MicroRNAs and gene silencing
PhD research
During my PhD, I integrated biochemistry, proteomics, cell-free assays, and genetics, to provide a greater understanding of the mechanism of gene silencing by microRNAs. I aimed to resolve and delineate the temporal order of events during microRNA-mediated silencing: from target recognition by miRISC, to the recruitment of the effector CCR4-NOT complex assembly on target mRNAs, in nucleating a microenvironment that drive target mRNA silencing. The model on the right illustrates the mRNP assembly and specialization on target mRNAs in embryonic miRNA-mediated silencing. My work improves on our understanding of miRISC interactions, and opens up new possibilities into how developmental contexts modulate silencing mechanisms dictated by microRNAs.

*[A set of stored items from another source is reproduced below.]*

/-- The ranges of a transport's state (R7, R10, R19, R64). -/
structure Transport.InRange (tr : Transport) : Prop where
  file : tr.servo.reels.file.InRange
  machine : tr.servo.reels.machine.InRange
  position : tr.sense.position.InRange
  botEdge : PositionInRange tr.sense.botRun.edge
  eotEdge : PositionInRange tr.sense.eotRun.edge
  queue : tr.queue.length ≤ 6

/-- The initial radii of a servo record lie in their range (R175). -/
structure ServoRecord.RadiiInRange (x : ServoRecord) : Prop where
  fileLow : 175 ≤ x.initialFile
  fileHigh : x.initialFile ≤ 525
  machineLow : 175 ≤ x.initialMachine
  machineHigh : x.initialMachine ≤ 525

/-- The state's ranges: every transport, and the initial radii of every servo record. -/
structure State.InRange (s : State) : Prop where
  transports : ∀ t, (s.tr t).InRange
  records : ∀ t, (s.servoOf t).RadiiInRange

/-! ### Standing conditions -/

/-- What stands at a transport whose brakes are engaged, that is UNLOADED, or that is FAULTED (R16, R17, R61, R108,
R109). -/
structure Transport.Braked (tr : Transport) : Prop where
  demands : tr.brakesEngaged = true → tr.servo.reels.file.demand = 0 ∧ tr.servo.reels.machine.demand = 0
  unloaded : tr.condition = .unloaded → tr.brakesEngaged = true ∧ tr.valveOpen = false
  faultedBrakes : tr.condition = .faulted → tr.brakesEngaged = true
  faultedStill : tr.condition = .faulted → tr.engine.v = 0
  faultedEmpty : tr.condition = .faulted → tr.motion = none ∧ tr.hold.slot1 = .free ∧ tr.queue = []

/-- Every transport meets its standing conditions. -/
def State.Braked (s : State) : Prop := ∀ t, (s.tr t).Braked

/-- The vacuum thresholds are in order, and READY is true only while the blower runs NORMAL (R132). -/
structure Vacuum.Ordered (v : Vacuum) : Prop where
  lossSag : v.loss < v.sag
  sagRun : v.sag < v.run
  ready : v.ready = true → v.blower = .normal

/-- The arbiter and the transports' own grant states agree, the waiting list is in order of priority and names no
transport twice, and the limit is one of 0 to 4 (R120, R122). -/
structure State.Granted (s : State) : Prop where
  limit : s.arbiter.limit ≤ 4
  held : ∀ t, s.arbiter.holders.get t = true ↔ (s.tr t).engine.grant = .held
  requested : ∀ t, s.arbiter.lists t = true ↔ (s.tr t).engine.grant = .requested
  order : s.arbiter.waiting.Pairwise (fun a b => a.priority ≤ b.priority)
  once : s.arbiter.waiting.Pairwise (fun a b => a.transport ≠ b.transport)

/-- A safe state. -/
structure State.Safe (s : State) : Prop where
  ranges : s.InRange
  braked : s.Braked
  vacuum : s.vacuum.Ordered
  granted : s.Granted

/-! ### Tables -/

/-- The ranges that a profile entry of the table lies in (R172). -/
structure Profile.Legal (p : Profile) : Prop where
  top : 1000 ≤ p.vTop ∧ p.vTop ≤ 250000
  acc : 1 ≤ p.aAcc ∧ p.aAcc ≤ 65535
  dec : 1 ≤ p.aDec ∧ p.aDec ≤ 65535
  period : 100 ≤ p.tR ∧ p.tR ≤ 1000
  priority : p.priority ≤ 7
  startStop : p.cls = .startStop → p.creep = none
  rewind : p.cls = .rewind → ∃ c, p.creep = some c ∧ 1000 ≤ c ∧ c ≤ 20000 ∧ c ≤ p.vTop

/-- The same entry in every place of a locked bank (R174). -/
def LockedKept (a b : Tables) : Prop :=
  ∀ n : Fin 16, a.locked n = true → b.locked n = true ∧ b.profiles.get n = a.profiles.get n

/-! ### Frames -/

/-- A frame with this body is taken on port `p`: receive-ready is high and the body has at most 60 bytes (R159,
R162). -/
structure State.Takes (s : State) (p : PortId) (body : List Byte) : Prop where
  ready : s.receiveReady p = true
  fits : body.length ≤ 60

/-- The head names transport `t`, whose owner is the sender or no one (R163, R164). -/
structure State.MaySend (s : State) (h : Head) (t : TransportId) : Prop where
  names : s.addressed h = some t
  free : s.owner t = none ∨ s.owner t = some h.port

/-- The same at a transport that is ONLINE (R163, check 4). -/
structure State.MayOrder (s : State) (h : Head) (t : TransportId) : Prop extends s.MaySend h t where
  online : (s.tr t).sense.offline = false

/-- The state with one more frame received on port `p` (R162, R171). -/
def State.counted (s : State) (p : PortId) : State :=
  let x := s.port p
  s.setPort p { x with counters := { x.counters with received := min 65535 (x.counters.received + 1) } }

/-- The state with one more response at the tail of the transmit queue of the head's port (R160, R182, R186). -/
def State.responded (s : State) (h : Head) (code : Byte) (body : List Byte) : State :=
  let x := s.port h.port
  s.setPort h.port
    { x with tx := x.tx ++ [{ kind := .response, unit := h.unit, tag := h.tag, code := code, body := body }] }

/-- A frame counted and answered. -/
def State.answered (s : State) (h : Head) (code : Byte) (body : List Byte) : State :=
  (s.counted h.port).responded h code body

/-- A frame counted, and refused: the response and one more refusal (R162, R171). -/
def State.turnedAway (s : State) (h : Head) (code : Byte) (body : List Byte) : State :=
  let s := s.counted h.port
  let x := s.port h.port
  (s.setPort h.port { x with counters := { x.counters with refusals := min 65535 (x.counters.refusals + 1) } }).responded
    h code body

/-! ### Orders as their sender writes them (R185, R187) -/

/-- A queued order: a MOVE with its direction, profile number and distance, a REWIND with its profile number, or an
UNLOAD. -/
inductive QueuedOrder where
  | move (d : Direction) (n : Option (Fin 16)) (r : Option Nat)
  | rewind (n : Option (Fin 16))
  | unload

/-- The body of a queued order's frame (R185, R187). -/
def QueuedOrder.body (x : QueuedOrder) : List Byte :=
  match x with
  | .move d n r =>
    [BitVec.ofNat 8 (directionBit d), packed [(n.isSome.toNat, 0), (r.isSome.toNat, 1)],
      BitVec.ofNat 8 ((n.map Fin.val).getD 0)] ++ bytesOf 3 (r.getD 0 : Nat)
  | .rewind none => []
  | .rewind (some n) => [BitVec.ofNat 8 n.val]
  | .unload => []

/-- The command of a queued order's frame. -/
def QueuedOrder.command (x : QueuedOrder) (h : Head) : Instr :=
  match x with
  | .move .. => .move h x.body
  | .rewind _ => .rewind h x.body
  | .unload => .unload h

/-- The distance of a MOVE, where it has one, lies within 1 to 16,777,215 (R19). -/
def QueuedOrder.Legal (x : QueuedOrder) : Prop :=
  match x with
  | .move _ _ (some r) => 0 < r ∧ r < 2 ^ 24
  | .move _ _ none | .rewind _ | .unload => True

/-- The record of a queued order in the queue (R19, R22). -/
def QueuedOrder.record (x : QueuedOrder) (h : Head) : OrderRecord :=
  match x with
  | .move d n r =>
    { kind := .move, origin := .port h.port, tag := h.tag, direction := some d, profile := n, distance := r
      arrivalUnit := none }
  | .rewind n =>
    { kind := .rewind, origin := .port h.port, tag := h.tag, direction := none, profile := n, distance := none
      arrivalUnit := none }
  | .unload =>
    { kind := .unload, origin := .port h.port, tag := h.tag, direction := none, profile := none, distance := none
      arrivalUnit := none }

/-- The profile number that a queued order resolves to (R21, R25). -/
def QueuedOrder.profileNo (x : QueuedOrder) (selected : Fin 16) : Fin 16 :=
  match x with
  | .move _ n _ => n.getD selected
  | .rewind n => n.getD 15
  | .unload => 15

/-- The entry of the table that a queued order resolves to serves it (R21): it is not EMPTY, and for a REWIND or UNLOAD
its class is REWIND. -/
def QueuedOrder.Served (x : QueuedOrder) (s : State) (t : TransportId) (p : Profile) : Prop :=
  s.tables.profiles.get (x.profileNo (s.tr t).selected) = some p ∧
    match x with
    | .move .. => True
    | .rewind _ | .unload => p.cls = .rewind

/-! ### Frames and transports after an event -/

/-- The response that ends an order of port `p` at transport `t` (R31, R160, R188). Its body sends the unassigned bits of
the flag byte and of byte 0 of the position record as 0, the model's choice (log 41). -/
def State.ending (s : State) (t : TransportId) (p : PortId) (arrival : Option Byte) (tag code : Byte)
    (stopError : Option Int) (cause : Option FaultCause) (step : Option LoadStep) : OutFrame :=
  { kind := .response, unit := arrival.getD (lowestUnit (s.port p).unitMap t), tag := tag, code := code
    body := endingBody t (s.tr t).position stopError cause step }

/-- The state with transport `t` out of the holders set and its grant state NONE (R126). -/
def State.released (s : State) (t : TransportId) : State :=
  ({ s with arbiter := { s.arbiter with holders := s.arbiter.holders.set t false } } : State).setTr t
    { s.tr t with engine := { (s.tr t).engine with grant := .none } }

/-- The state after transport `t` gives up a grant that it holds (R126). -/
def State.letGo (s : State) (t : TransportId) : State :=
  if (s.tr t).engine.grant = .held then s.released t else s

/-- Transport `t` has no request in the waiting list, and no one waits for the grant that it holds. -/
structure State.FreeToLetGo (s : State) (t : TransportId) : Prop where
  noRequest : (s.tr t).engine.grant ≠ .requested
  noneWaits : (s.tr t).engine.grant = .held → s.arbiter.waiting = []

/-- The DONE of a frame as it stands in its port's queue. -/
def doneFrame (h : Head) : OutFrame := { kind := .response, unit := h.unit, tag := h.tag, code := 0, body := [] }

/-- A port after one attention for transport `t` goes to it (R161): the owning port, or each UP port of an unowned
transport, gets the frame at its tail, and drops and counts it when it is DOWN or holds 16 frames. -/
def State.attended (s : State) (t : TransportId) (code : Byte) (field : List Byte) (p : PortId) : Port :=
  let x := s.port p
  if s.owner t = some p ∨ (s.owner t = none ∧ x.up = true) then
    if x.up = true ∧ x.tx.length < 16 then
      { x with tx := x.tx ++ [{ kind := .attention, unit := lowestUnit x.unitMap t, tag := 0, code := code
                                body := transportByte t :: field }] }
    else { x with counters := { x.counters with dropped := min 65535 (x.counters.dropped + 1) } }
  else x

/-- A port after these frames join its queue: an UP port takes them in this order, a DOWN one none (R158, R160). -/
def Port.sent (x : Port) (frames : List OutFrame) : Port :=
  { x with tx := x.tx ++ if x.up = true then frames else [] }

/-- The ending response that port `q` gets for a taken order, if it is the order's own port; the stop error is the R of a
MOVE (R31). -/
def State.endingOf (s : State) (t : TransportId) (q : PortId) (m : Motion) (code : Byte) (cause : Option FaultCause) :
    List OutFrame :=
  if m.origin = .port q then
    [s.ending t q m.arrivalUnit m.tag code (if m.kind = .move then m.r else none) cause none]
  else []

/-- The ending responses that port `q` gets for the records of the queue, head first (R31, R37). -/
def State.flushed (s : State) (t : TransportId) (q : PortId) (code : Byte) (cause : Option FaultCause) : List OutFrame :=
  ((s.tr t).queue.filter (fun x => x.origin = .port q)).map
    (fun x => s.ending t q x.arrivalUnit x.tag code none cause none)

C. elegans: from genetics to biochemical toolbox
PhD research • toolbox developer
The nematode C. elegans has an extensive resume with diverse genetic approaches that has established a framework for the many regulatory pathways that govern animal development. However powerful, genetics also has limitations that were recognized early on by Sydney Brenner (pioneer of the use of C. elegans) himself: “only when genetics was coupled with methods of analyzing other properties of the mutants, by assays of enzymes or in vitro assembly, did the full power of this approach develop” (Brenner, 1974). To truly understand the mechanism of action for gene silencing by microRNAs, I first embarked on an adventure to develop an extract from C. elegans embryos. I succeeded in extending the resume of C. elegans and adding 'biochemical toolbox'. This system served as an invaluable tool throughout my thesis work.
MicroRNAs in Cancer
Figure design and manuscript revision
In addition to using the nematode C. elegans to study the fundamental mechanism of microRNA-mediated gene silencing, the lab of Dr. Thomas Duchaine is also interested in understanding the processing of miRNAs. In humans and mice, the miR-17~92 polycistron encodes six microRNAs, and has been shown to display oncogenic activity when the microRNAs are overexpressed, such as in diffuse B cell lymphoma. As co-transcriptional processing of primary miRNA transcripts is an important step in miRNA biogenesis, what is the impact of the miRNA machinery on pri-miRNA transcription and maturation? For this project, I helped with the data visualization and figure designs.